When I was four years old, I lived in an apartment with my mother, father and one year old brother in Queens. Not much went on in our town and each day was the same routine. My brother would be left at my grandparents' and my mother would walk me to preschool each morning. On our walk to school, a little boy by the name of Nicky would accompany us with his grandmother as he was in my class as well. Every morning he would sing the same song the whole way to school, "Soak Up the Sun" by Sheryl Crow. Being that we did live in Queens, you could see the New York City skyline throughout most of our town, including the walk to school, which was my favorite part.
One morning, I woke up and completed my normal routine. It was a typical Tuesday morning, not a cloud in the sky. I don't remember walking to school that morning. I don't remember Nicky singing "Soak Up the Sun". I don't remember even going to school. I was only four so naturally, of course, I don't remember all the details. However, there was one thing I remember very vividly of this Tuesday so many years ago. My father would return home from work every evening at 6:30 pm sharp. I would wait for him on the steps of our home and when he would walk through the door I would greet him by jumping into his arms yelling "Daddy!" No matter how tired he was that day he always smiled, picked me up and gave me a kiss hello. He was never late either, he always walked through the door at 6:30 pm.
However on this particular Tuesday, my father didn't walk through the door at 6:30 pm, not 6:31pm, not even 7 pm. He came home around 9 pm. Although he was often exhausted from work, the expression on his face when he came home was nothing I had ever seen before. He looked depressed, worrisome and most of all, afraid. My mother ran up to him with my infant brother in her arms. My father then picked me up and all four of us hugged for what seemed like an eternity. It seemed like for these brief moments, the Earth had stood still. Later on, I would come to realize my father was so exhausted because he just walked home all the way from Manhattan and the beautiful New York City skyline which I had admired so much, was covered in smoke. The date was September 11, 2001.
Fast forward fifteen years.
The day started like any other. It was a typical Sunday morning, I had just finished doing some errands with with my mother. As per any ordinary Sunday, my family and I sat together at the table and proceeded to organize lunch. My father had turned on the television to ABC News as he always did whenever we sat together for a meal. This is the moment where it was not an ordinary Sunday any longer. What I had heard next not only shocked me, but it left me with feelings I cannot even begin to describe. Disgusted. Heartbroken. Scared. These feelings barely scrape the surface on the events that had just unfolded in our country. There had been a shooting at a nightclub in Orlando, Florida in the early hours of the morning on June 12th. It had been the second biggest terrorist attack on U.S. soil since 9/11.

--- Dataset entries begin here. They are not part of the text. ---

-- ==== Sys2Proof/Machine/Dispatch.lean ====
section
/-!
DEFINITION. What each instruction does: one arm per row of the opcode map.
-/
namespace Sys2Proof.Machine

def exec (i : Instr) (s : State) : Host.Outcome State Fault Refusal :=
  match i with
  | .nop => Sys2Proof.Machine.execNop s
  | .ld_BC_d16 imm16 => Sys2Proof.Machine.execLd_BC_d16 imm16 s
  | .ld_indBC_A => Sys2Proof.Machine.execLd_indBC_A s
  | .inc_BC => Sys2Proof.Machine.execInc_BC s
  | .inc_B => Sys2Proof.Machine.execInc_B s
  | .dec_B => Sys2Proof.Machine.execDec_B s
  | .ld_B_d8 imm8 => Sys2Proof.Machine.execLd_B_d8 imm8 s
  | .rlca => Sys2Proof.Machine.execRlca s
  | .ld_indA16_SP imm16 => Sys2Proof.Machine.execLd_indA16_SP imm16 s
  | .add_HL_BC => Sys2Proof.Machine.execAdd_HL_BC s
  | .ld_A_indBC => Sys2Proof.Machine.execLd_A_indBC s
  | .dec_BC => Sys2Proof.Machine.execDec_BC s
  | .inc_C => Sys2Proof.Machine.execInc_C s
  | .dec_C => Sys2Proof.Machine.execDec_C s
  | .ld_C_d8 imm8 => Sys2Proof.Machine.execLd_C_d8 imm8 s
  | .rrca => Sys2Proof.Machine.execRrca s
  | .stop imm8 => Sys2Proof.Machine.execStop imm8 s
  | .ld_DE_d16 imm16 => Sys2Proof.Machine.execLd_DE_d16 imm16 s
  | .ld_indDE_A => Sys2Proof.Machine.execLd_indDE_A s
  | .inc_DE => Sys2Proof.Machine.execInc_DE s
  | .inc_D => Sys2Proof.Machine.execInc_D s
  | .dec_D => Sys2Proof.Machine.execDec_D s
  | .ld_D_d8 imm8 => Sys2Proof.Machine.execLd_D_d8 imm8 s
  | .rla => Sys2Proof.Machine.execRla s
  | .jr_r8 imm8 => Sys2Proof.Machine.execJr_r8 imm8 s
  | .add_HL_DE => Sys2Proof.Machine.execAdd_HL_DE s
  | .ld_A_indDE => Sys2Proof.Machine.execLd_A_indDE s
  | .dec_DE => Sys2Proof.Machine.execDec_DE s
  | .inc_E => Sys2Proof.Machine.execInc_E s
  | .dec_E => Sys2Proof.Machine.execDec_E s
  | .ld_E_d8 imm8 => Sys2Proof.Machine.execLd_E_d8 imm8 s
  | .rra => Sys2Proof.Machine.execRra s
  | .jr_NZ_r8 imm8 => Sys2Proof.Machine.execJr_NZ_r8 imm8 s
  | .ld_HL_d16 imm16 => Sys2Proof.Machine.execLd_HL_d16 imm16 s
  | .ld_indHLinc_A => Sys2Proof.Machine.execLd_indHLinc_A s
  | .inc_HL => Sys2Proof.Machine.execInc_HL s
  | .inc_H => Sys2Proof.Machine.execInc_H s
  | .dec_H => Sys2Proof.Machine.execDec_H s
  | .ld_H_d8 imm8 => Sys2Proof.Machine.execLd_H_d8 imm8 s
  | .daa => Sys2Proof.Machine.execDaa s
  | .jr_Z_r8 imm8 => Sys2Proof.Machine.execJr_Z_r8 imm8 s
  | .add_HL_HL => Sys2Proof.Machine.execAdd_HL_HL s
  | .ld_A_indHLinc => Sys2Proof.Machine.execLd_A_indHLinc s
  | .dec_HL => Sys2Proof.Machine.execDec_HL s
  | .inc_L => Sys2Proof.Machine.execInc_L s
  | .dec_L => Sys2Proof.Machine.execDec_L s
  | .ld_L_d8 imm8 => Sys2Proof.Machine.execLd_L_d8 imm8 s
  | .cpl => Sys2Proof.Machine.execCpl s
  | .jr_NC_r8 imm8 => Sys2Proof.Machine.execJr_NC_r8 imm8 s
  | .ld_SP_d16 imm16 => Sys2Proof.Machine.execLd_SP_d16 imm16 s
  | .ld_indHLdec_A => Sys2Proof.Machine.execLd_indHLdec_A s
  | .inc_SP => Sys2Proof.Machine.execInc_SP s
  | .inc_indHL => Sys2Proof.Machine.execInc_indHL s
  | .dec_indHL => Sys2Proof.Machine.execDec_indHL s
  | .ld_indHL_d8 imm8 => Sys2Proof.Machine.execLd_indHL_d8 imm8 s
  | .scf => Sys2Proof.Machine.execScf s
  | .jr_C_r8 imm8 => Sys2Proof.Machine.execJr_C_r8 imm8 s
  | .add_HL_SP => Sys2Proof.Machine.execAdd_HL_SP s
  | .ld_A_indHLdec => Sys2Proof.Machine.execLd_A_indHLdec s
  | .dec_SP => Sys2Proof.Machine.execDec_SP s
  | .inc_A => Sys2Proof.Machine.execInc_A s
  | .dec_A => Sys2Proof.Machine.execDec_A s
  | .ld_A_d8 imm8 => Sys2Proof.Machine.execLd_A_d8 imm8 s
  | .ccf => Sys2Proof.Machine.execCcf s
  | .ld_B_B => Sys2Proof.Machine.execLd_B_B s
  | .ld_B_C => Sys2Proof.Machine.execLd_B_C s
  | .ld_B_D => Sys2Proof.Machine.execLd_B_D s
  | .ld_B_E => Sys2Proof.Machine.execLd_B_E s
  | .ld_B_H => Sys2Proof.Machine.execLd_B_H s
  | .ld_B_L => Sys2Proof.Machine.execLd_B_L s
  | .ld_B_indHL => Sys2Proof.Machine.execLd_B_indHL s
  | .ld_B_A => Sys2Proof.Machine.execLd_B_A s
  | .ld_C_B => Sys2Proof.Machine.execLd_C_B s
  | .ld_C_C => Sys2Proof.Machine.execLd_C_C s
  | .ld_C_D => Sys2Proof.Machine.execLd_C_D s
  | .ld_C_E => Sys2Proof.Machine.execLd_C_E s
  | .ld_C_H => Sys2Proof.Machine.execLd_C_H s
  | .ld_C_L => Sys2Proof.Machine.execLd_C_L s
  | .ld_C_indHL => Sys2Proof.Machine.execLd_C_indHL s
  | .ld_C_A => Sys2Proof.Machine.execLd_C_A s
  | .ld_D_B => Sys2Proof.Machine.execLd_D_B s
  | .ld_D_C => Sys2Proof.Machine.execLd_D_C s
  | .ld_D_D => Sys2Proof.Machine.execLd_D_D s
  | .ld_D_E => Sys2Proof.Machine.execLd_D_E s
  | .ld_D_H => Sys2Proof.Machine.execLd_D_H s
  | .ld_D_L => Sys2Proof.Machine.execLd_D_L s
  | .ld_D_indHL => Sys2Proof.Machine.execLd_D_indHL s
  | .ld_D_A => Sys2Proof.Machine.execLd_D_A s
  | .ld_E_B => Sys2Proof.Machine.execLd_E_B s
  | .ld_E_C => Sys2Proof.Machine.execLd_E_C s
  | .ld_E_D => Sys2Proof.Machine.execLd_E_D s
  | .ld_E_E => Sys2Proof.Machine.execLd_E_E s
  | .ld_E_H => Sys2Proof.Machine.execLd_E_H s
  | .ld_E_L => Sys2Proof.Machine.execLd_E_L s
  | .ld_E_indHL => Sys2Proof.Machine.execLd_E_indHL s
  | .ld_E_A => Sys2Proof.Machine.execLd_E_A s
  | .ld_H_B => Sys2Proof.Machine.execLd_H_B s
  | .ld_H_C => Sys2Proof.Machine.execLd_H_C s
  | .ld_H_D => Sys2Proof.Machine.execLd_H_D s
  | .ld_H_E => Sys2Proof.Machine.execLd_H_E s
  | .ld_H_H => Sys2Proof.Machine.execLd_H_H s
  | .ld_H_L => Sys2Proof.Machine.execLd_H_L s
  | .ld_H_indHL => Sys2Proof.Machine.execLd_H_indHL s
  | .ld_H_A => Sys2Proof.Machine.execLd_H_A s
  | .ld_L_B => Sys2Proof.Machine.execLd_L_B s
  | .ld_L_C => Sys2Proof.Machine.execLd_L_C s
  | .ld_L_D => Sys2Proof.Machine.execLd_L_D s
  | .ld_L_E => Sys2Proof.Machine.execLd_L_E s
  | .ld_L_H => Sys2Proof.Machine.execLd_L_H s
  | .ld_L_L => Sys2Proof.Machine.execLd_L_L s
  | .ld_L_indHL => Sys2Proof.Machine.execLd_L_indHL s
  | .ld_L_A => Sys2Proof.Machine.execLd_L_A s
  | .ld_indHL_B => Sys2Proof.Machine.execLd_indHL_B s
  | .ld_indHL_C => Sys2Proof.Machine.execLd_indHL_C s
  | .ld_indHL_D => Sys2Proof.Machine.execLd_indHL_D s
  | .ld_indHL_E => Sys2Proof.Machine.execLd_indHL_E s
  | .ld_indHL_H => Sys2Proof.Machine.execLd_indHL_H s
  | .ld_indHL_L => Sys2Proof.Machine.execLd_indHL_L s
  | .halt => Sys2Proof.Machine.execHalt s
  | .ld_indHL_A => Sys2Proof.Machine.execLd_indHL_A s
  | .ld_A_B => Sys2Proof.Machine.execLd_A_B s
  | .ld_A_C => Sys2Proof.Machine.execLd_A_C s
  | .ld_A_D => Sys2Proof.Machine.execLd_A_D s
  | .ld_A_E => Sys2Proof.Machine.execLd_A_E s
  | .ld_A_H => Sys2Proof.Machine.execLd_A_H s
  | .ld_A_L => Sys2Proof.Machine.execLd_A_L s
  | .ld_A_indHL => Sys2Proof.Machine.execLd_A_indHL s
  | .ld_A_A => Sys2Proof.Machine.execLd_A_A s
  | .add_A_B => Sys2Proof.Machine.execAdd_A_B s
  | .add_A_C => Sys2Proof.Machine.execAdd_A_C s
  | .add_A_D => Sys2Proof.Machine.execAdd_A_D s
  | .add_A_E => Sys2Proof.Machine.execAdd_A_E s
  | .add_A_H => Sys2Proof.Machine.execAdd_A_H s
  | .add_A_L => Sys2Proof.Machine.execAdd_A_L s
  | .add_A_indHL => Sys2Proof.Machine.execAdd_A_indHL s
  | .add_A_A => Sys2Proof.Machine.execAdd_A_A s
  | .adc_A_B => Sys2Proof.Machine.execAdc_A_B s
  | .adc_A_C => Sys2Proof.Machine.execAdc_A_C s
  | .adc_A_D => Sys2Proof.Machine.execAdc_A_D s
  | .adc_A_E => Sys2Proof.Machine.execAdc_A_E s
  | .adc_A_H => Sys2Proof.Machine.execAdc_A_H s
  | .adc_A_L => Sys2Proof.Machine.execAdc_A_L s
  | .adc_A_indHL => Sys2Proof.Machine.execAdc_A_indHL s
  | .adc_A_A => Sys2Proof.Machine.execAdc_A_A s
  | .sub_A_B => Sys2Proof.Machine.execSub_A_B s
  | .sub_A_C => Sys2Proof.Machine.execSub_A_C s
  | .sub_A_D => Sys2Proof.Machine.execSub_A_D s
  | .sub_A_E => Sys2Proof.Machine.execSub_A_E s
  | .sub_A_H => Sys2Proof.Machine.execSub_A_H s
  | .sub_A_L => Sys2Proof.Machine.execSub_A_L s
  | .sub_A_indHL => Sys2Proof.Machine.execSub_A_indHL s
  | .sub_A_A => Sys2Proof.Machine.execSub_A_A s
  | .sbc_A_B => Sys2Proof.Machine.execSbc_A_B s
  | .sbc_A_C => Sys2Proof.Machine.execSbc_A_C s
  | .sbc_A_D => Sys2Proof.Machine.execSbc_A_D s
  | .sbc_A_E => Sys2Proof.Machine.execSbc_A_E s
  | .sbc_A_H => Sys2Proof.Machine.execSbc_A_H s
  | .sbc_A_L => Sys2Proof.Machine.execSbc_A_L s
  | .sbc_A_indHL => Sys2Proof.Machine.execSbc_A_indHL s
  | .sbc_A_A => Sys2Proof.Machine.execSbc_A_A s
  | .and_A_B => Sys2Proof.Machine.execAnd_A_B s
  | .and_A_C => Sys2Proof.Machine.execAnd_A_C s
  | .and_A_D => Sys2Proof.Machine.execAnd_A_D s
  | .and_A_E => Sys2Proof.Machine.execAnd_A_E s
  | .and_A_H => Sys2Proof.Machine.execAnd_A_H s
  | .and_A_L => Sys2Proof.Machine.execAnd_A_L s
  | .and_A_indHL => Sys2Proof.Machine.execAnd_A_indHL s
  | .and_A_A => Sys2Proof.Machine.execAnd_A_A s
  | .xor_A_B => Sys2Proof.Machine.execXor_A_B s
  | .xor_A_C => Sys2Proof.Machine.execXor_A_C s
  | .xor_A_D => Sys2Proof.Machine.execXor_A_D s
  | .xor_A_E => Sys2Proof.Machine.execXor_A_E s
  | .xor_A_H => Sys2Proof.Machine.execXor_A_H s
  | .xor_A_L => Sys2Proof.Machine.execXor_A_L s
  | .xor_A_indHL => Sys2Proof.Machine.execXor_A_indHL s
  | .xor_A_A => Sys2Proof.Machine.execXor_A_A s
  | .or_A_B => Sys2Proof.Machine.execOr_A_B s
  | .or_A_C => Sys2Proof.Machine.execOr_A_C s
  | .or_A_D => Sys2Proof.Machine.execOr_A_D s
  | .or_A_E => Sys2Proof.Machine.execOr_A_E s
  | .or_A_H => Sys2Proof.Machine.execOr_A_H s
  | .or_A_L => Sys2Proof.Machine.execOr_A_L s
  | .or_A_indHL => Sys2Proof.Machine.execOr_A_indHL s
  | .or_A_A => Sys2Proof.Machine.execOr_A_A s
  | .cp_A_B => Sys2Proof.Machine.execCp_A_B s
  | .cp_A_C => Sys2Proof.Machine.execCp_A_C s
  | .cp_A_D => Sys2Proof.Machine.execCp_A_D s
  | .cp_A_E => Sys2Proof.Machine.execCp_A_E s
  | .cp_A_H => Sys2Proof.Machine.execCp_A_H s
  | .cp_A_L => Sys2Proof.Machine.execCp_A_L s
  | .cp_A_indHL => Sys2Proof.Machine.execCp_A_indHL s
  | .cp_A_A => Sys2Proof.Machine.execCp_A_A s
  | .ret_NZ => Sys2Proof.Machine.execRet_NZ s
  | .pop_BC => Sys2Proof.Machine.execPop_BC s
  | .jp_NZ_a16 imm16 => Sys2Proof.Machine.execJp_NZ_a16 imm16 s
  | .jp_a16 imm16 => Sys2Proof.Machine.execJp_a16 imm16 s
  | .call_NZ_a16 imm16 => Sys2Proof.Machine.execCall_NZ_a16 imm16 s
  | .push_BC => Sys2Proof.Machine.execPush_BC s
  | .add_A_d8 imm8 => Sys2Proof.Machine.execAdd_A_d8 imm8 s
  | .rst_00H => Sys2Proof.Machine.execRst_00H s
  | .ret_Z => Sys2Proof.Machine.execRet_Z s
  | .ret => Sys2Proof.Machine.execRet s
  | .jp_Z_a16 imm16 => Sys2Proof.Machine.execJp_Z_a16 imm16 s
  | .prefix_CB imm8 => Sys2Proof.Machine.execPrefix_CB imm8 s
  | .call_Z_a16 imm16 => Sys2Proof.Machine.execCall_Z_a16 imm16 s
  | .call_a16 imm16 => Sys2Proof.Machine.execCall_a16 imm16 s
  | .adc_A_d8 imm8 => Sys2Proof.Machine.execAdc_A_d8 imm8 s
  | .rst_08H => Sys2Proof.Machine.execRst_08H s
  | .ret_NC => Sys2Proof.Machine.execRet_NC s
  | .pop_DE => Sys2Proof.Machine.execPop_DE s
  | .jp_NC_a16 imm16 => Sys2Proof.Machine.execJp_NC_a16 imm16 s
  | .illegal_D3 => Sys2Proof.Machine.execIllegal_D3 s
  | .call_NC_a16 imm16 => Sys2Proof.Machine.execCall_NC_a16 imm16 s
  | .push_DE => Sys2Proof.Machine.execPush_DE s
  | .sub_A_d8 imm8 => Sys2Proof.Machine.execSub_A_d8 imm8 s
  | .rst_10H => Sys2Proof.Machine.execRst_10H s
  | .ret_C => Sys2Proof.Machine.execRet_C s
  | .reti => Sys2Proof.Machine.execReti s
  | .jp_C_a16 imm16 => Sys2Proof.Machine.execJp_C_a16 imm16 s
  | .illegal_DB => Sys2Proof.Machine.execIllegal_DB s
  | .call_C_a16 imm16 => Sys2Proof.Machine.execCall_C_a16 imm16 s
  | .illegal_DD => Sys2Proof.Machine.execIllegal_DD s
  | .sbc_A_d8 imm8 => Sys2Proof.Machine.execSbc_A_d8 imm8 s
  | .rst_18H => Sys2Proof.Machine.execRst_18H s
  | .ldh_indA8_A imm8 => Sys2Proof.Machine.execLdh_indA8_A imm8 s
  | .pop_HL => Sys2Proof.Machine.execPop_HL s
  | .ld_indC_A => Sys2Proof.Machine.execLd_indC_A s
  | .illegal_E3 => Sys2Proof.Machine.execIllegal_E3 s
  | .illegal_E4 => Sys2Proof.Machine.execIllegal_E4 s
  | .push_HL => Sys2Proof.Machine.execPush_HL s
  | .and_A_d8 imm8 => Sys2Proof.Machine.execAnd_A_d8 imm8 s
  | .rst_20H => Sys2Proof.Machine.execRst_20H s
  | .add_SP_r8 imm8 => Sys2Proof.Machine.execAdd_SP_r8 imm8 s
  | .jp_HL => Sys2Proof.Machine.execJp_HL s
  | .ld_indA16_A imm16 => Sys2Proof.Machine.execLd_indA16_A imm16 s
  | .illegal_EB => Sys2Proof.Machine.execIllegal_EB s
  | .illegal_EC => Sys2Proof.Machine.execIllegal_EC s
  | .illegal_ED => Sys2Proof.Machine.execIllegal_ED s
  | .xor_A_d8 imm8 => Sys2Proof.Machine.execXor_A_d8 imm8 s
  | .rst_28H => Sys2Proof.Machine.execRst_28H s
  | .ldh_A_indA8 imm8 => Sys2Proof.Machine.execLdh_A_indA8 imm8 s
  | .pop_AF => Sys2Proof.Machine.execPop_AF s
  | .ld_A_indC => Sys2Proof.Machine.execLd_A_indC s
  | .di => Sys2Proof.Machine.execDi s
  | .illegal_F4 => Sys2Proof.Machine.execIllegal_F4 s
  | .push_AF => Sys2Proof.Machine.execPush_AF s
  | .or_A_d8 imm8 => Sys2Proof.Machine.execOr_A_d8 imm8 s
  | .rst_30H => Sys2Proof.Machine.execRst_30H s
  | .ld_HL_SPr8 imm8 => Sys2Proof.Machine.execLd_HL_SPr8 imm8 s
  | .ld_SP_HL => Sys2Proof.Machine.execLd_SP_HL s
  | .ld_A_indA16 imm16 => Sys2Proof.Machine.execLd_A_indA16 imm16 s
  | .ei => Sys2Proof.Machine.execEi s
  | .illegal_FC => Sys2Proof.Machine.execIllegal_FC s
  | .illegal_FD => Sys2Proof.Machine.execIllegal_FD s
  | .cp_A_d8 imm8 => Sys2Proof.Machine.execCp_A_d8 imm8 s
  | .rst_38H => Sys2Proof.Machine.execRst_38H s

end Sys2Proof.Machine
end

For a second time, it had felt like the Earth had stopped again. I sat there with my family digesting the news and wondered to myself "How could this happen?" That sentence repeated in my head on my way to work that day, on the way home and even when I went to sleep. I don't think any of us will understand why these attacks continue to happen all over the world. We will never understand how people could be capable of such malicious acts. We will never understand why the lives of so many innocent people have been taken so soon. We will never understand why these senseless acts of terror never cease to stop. Often times, it seems as soon as the world heals its wound from the last attack, another takes place in a different country. We will never have an answer to any of these questions because as heartbreaking as it may be, there isn't an answer to any of them, and there never will be.
Not much has changed in the fifteen years between 9/11 and the Orlando shooting. People still discriminate and hate those who are different than themselves. Unfortunately, that is something that will most likely never end. Although it didn't take place in my city and I don't know anyone directly affected by this tragedy, I think I can speak for all of us when I say, our hearts are with you Orlando, and our prayers are with the families grieving for the loss of their loved ones.
In the words of Lin Manuel Miranda during his acceptance speech at the 2016 Tony Awards, "Love is love is love is love is love is love is love is love and love cannot be killed or swept aside." They can instill fear in us, they can make all the hateful speeches they want, but this is America. We do not back down. We do not spread hate. And we most certainly do not give up.